Data extracted from a collection

-*-*-

section
variable {s : State} {st n : Nat} {r : Strm} (off : Nat) (hr : look s.fab.strms st = some r) (hn : n ∈ r.unacked)
include hr hn

/-- What ackStream leaves of the stream itself, before it turns to what the number belonged to. -/
theorem ackStream_none (hc : cmdOfMsg s st n = none) :
    ∃ s', ackStream s st n 0 off = s' ∧ look s'.fab.strms st = r.acked n ∧ s'.mem = s.mem := by
  refine ⟨_, rfl, ?_⟩
  have hk : r.unacked.contains n = true := by simpa using hn
  simp only [ackStream, hr, hk, Bool.not_true, Bool.false_eq_true, if_false]
  rw [show ∀ f, cmdOfMsg { s with fab := f } st n = none from fun _ => hc]
  simp only [errNoGroup, if_neg (show ¬ 0 = 0x88 by decide), if_neg (show ¬ 2 ^ 40 ≤ 0 by decide), ne_eq, not_true_eq_false,
    if_false, tickApplied_fab, tickApplied_mem, and_true, Strm.acked, Bool.and_eq_true, List.isEmpty_iff]
  split <;> simp

theorem ackStream_some {c m} {e : Bool} {q : Cmd} (hc : cmdOfMsg s st n = some (c, e, q, m)) :
    let q' : Cmd := { q with sent := q.sent.filter fun k => !(k.strm == st && k.seq == n) }
    ∃ s', ackStream s st n 0 off = setCmd (arrive s' q' m.bytes) c e q' ∧ look s'.fab.strms st = r.acked n ∧
      s'.mem = s.mem ∧ s'.ctxs = s.ctxs ∧ s'.cores = s.cores := by
  have hk : r.unacked.contains n = true := by simpa using hn
  simp only [ackStream, hr, hk, Bool.not_true, Bool.false_eq_true, if_false]
  rw [show ∀ f, cmdOfMsg { s with fab := f } st n = some (c, e, q, m) from fun _ => hc]
  refine ⟨_, rfl, ?_, rfl, rfl, rfl⟩
  simp only [Strm.acked, Bool.and_eq_true, List.isEmpty_iff]
  split <;> simp

end

theorem exec_ackReceive {s : State} (hv : s.ev.val = 0) :
    ∃ off, exec .ackReceive s = .next (closeDying (ackStream s s.ev.num s.ev.cnt 0 off)) := by
  refine ⟨match s.ev.body with
    | .remote r => r.off
    | _ => 0, ?_⟩
  change execAckReceive s = _
  rw [execAckReceive, hv]
  rfl

/-! ### Messages to a FIFO (R335) -/

theorem rxWord_rx {s : State} {c : Nat} (w : W64) (hn : (s.core c).ringN = 0) (hl : (s.core c).rx.length < 64) :
    ((rxWord s c w).core c).rx = (s.core c).rx ++ [w] ∧ ((rxWord s c w).core c).ringN = 0 := by
  simp [rxWord, hn, hl]

theorem foldl_rxWord_rx {c : Nat} (ws : List W64) {s : State} (hn : (s.core c).ringN = 0)
    (hl : (s.core c).rx.length + ws.length ≤ 64) :
    ((ws.foldl (fun s w => rxWord s c w) s).core c).rx = (s.core c).rx ++ ws := by
  induction ws generalizing s with
  | nil => simp
  | cons w r ih =>
    rw [List.length_cons] at hl
    obtain ⟨hx, hz⟩ := rxWord_rx (c := c) w hn (by omega)
    rw [List.foldl_cons, ih hz (by rw [hx, List.length_append, List.length_singleton]; omega), hx, List.append_assoc]
    rfl

section
variable {s : State} {id : Nat} {m : FifoMsg}

theorem fifoDeliver_again {last : Nat} (hk : look s.fab.fifoIds ((m.src * 512 + m.score) * 512 + m.dcore) = some last)
    (h : id ≤ last) : fifoDeliver s id m = formMsg s { dst := m.src, msg := .recv id, task := 0, addr := 0 } := by
  simp [fifoDeliver, hk, h]

variable (hk : ∀ last, look s.fab.fifoIds ((m.src * 512 + m.score) * 512 + m.dcore) = some last → last < id)
include hk

theorem not_delivered : (((look s.fab.fifoIds ((m.src * 512 + m.score) * 512 + m.dcore)).map fun last =>
    decide (id ≤ last)).getD false) = false := by
  cases hl : look s.fab.fifoIds ((m.src * 512 + m.score) * 512 + m.dcore) with
  | none => rfl
  | some last => simpa using hk last hl

theorem fifoDeliver_refuses (h : rxRoom (s.core m.dcore) < m.words.length) :
    ∃ s', fifoDeliver s id m = formMsg s' { dst := m.src, msg := .fifoRetry id, task := 0, addr := 0 } ∧
      (s'.core m.dcore).rx = (s.core m.dcore).rx ∧ (s'.core m.dcore).refused = (s.core m.dcore).refused + 1 := by
  simp only [fifoDeliver, not_delivered hk, Bool.false_eq_true, if_false, if_pos h]
  exact ⟨_, rfl, by simp, by simp⟩

theorem fifoDeliver_takes {h : W64} {r : List W64} (hw : m.words = h :: r) (hn : (s.core m.dcore).ringN = 0)
    (hl : (s.core m.dcore).rx.length + m.words.length ≤ 64) :
    ∃ s', fifoDeliver s id m = formMsg s' { dst := m.src, msg := .recv id, task := 0, addr := 0 } ∧
      (s'.core m.dcore).rx = (s.core m.dcore).rx ++ rxHeader h m.src m.score :: r ∧
      look s'.fab.fifoIds ((m.src * 512 + m.score) * 512 + m.dcore) = some id := by
  rw [hw] at hl
  have hroom : ¬ rxRoom (s.core m.dcore) < (h :: r).length := by
    unfold rxRoom
    omega
  simp only [fifoDeliver, not_delivered hk, Bool.false_eq_true, if_false, hw, if_neg hroom]
  refine ⟨_, rfl, foldl_rxWord_rx _ hn hl, ?_⟩
  simp

end

/-! ### Answers of a home (R90, R117, R299) -/

theorem exec_remoteResponse {s : State} {r : RemoteResp} (hb : s.ev.body = .remote r) :
    exec .remoteResponse s = .next (answer s s.ev.num r) := by
  change execRemoteResponse s = _
  simp only [execRemoteResponse, hb]

section
variable {s : State} {rq : Nat} {r : RemoteResp} {q : Req} (hq : look s.fab.reqs rq = some q) {t id : Nat}
include hq

theorem answer_scal {n : Nat} {u : Bool} {sc : Scope} (hk : q.kind = .scal t id n u false sc) : answer s rq r =
    if r.err = 0 then landVal (Answered s rq) t id (.s (extend n u r.data))
    else postAsync (landVal (Answered s rq) t id (.s 0)) t (farCause r.err (failAt q.addr r.off)) := by
  by_cases he : r.err = 0 <;> simp only [answer, hq, hk, he, if_true, if_false] <;> rfl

-*-*-

What you need to do: Among the lines above, which ones hold the string "body"? Show them.

Reply:
  refine ⟨match s.ev.body with
theorem exec_remoteResponse {s : State} {r : RemoteResp} (hb : s.ev.body = .remote r) :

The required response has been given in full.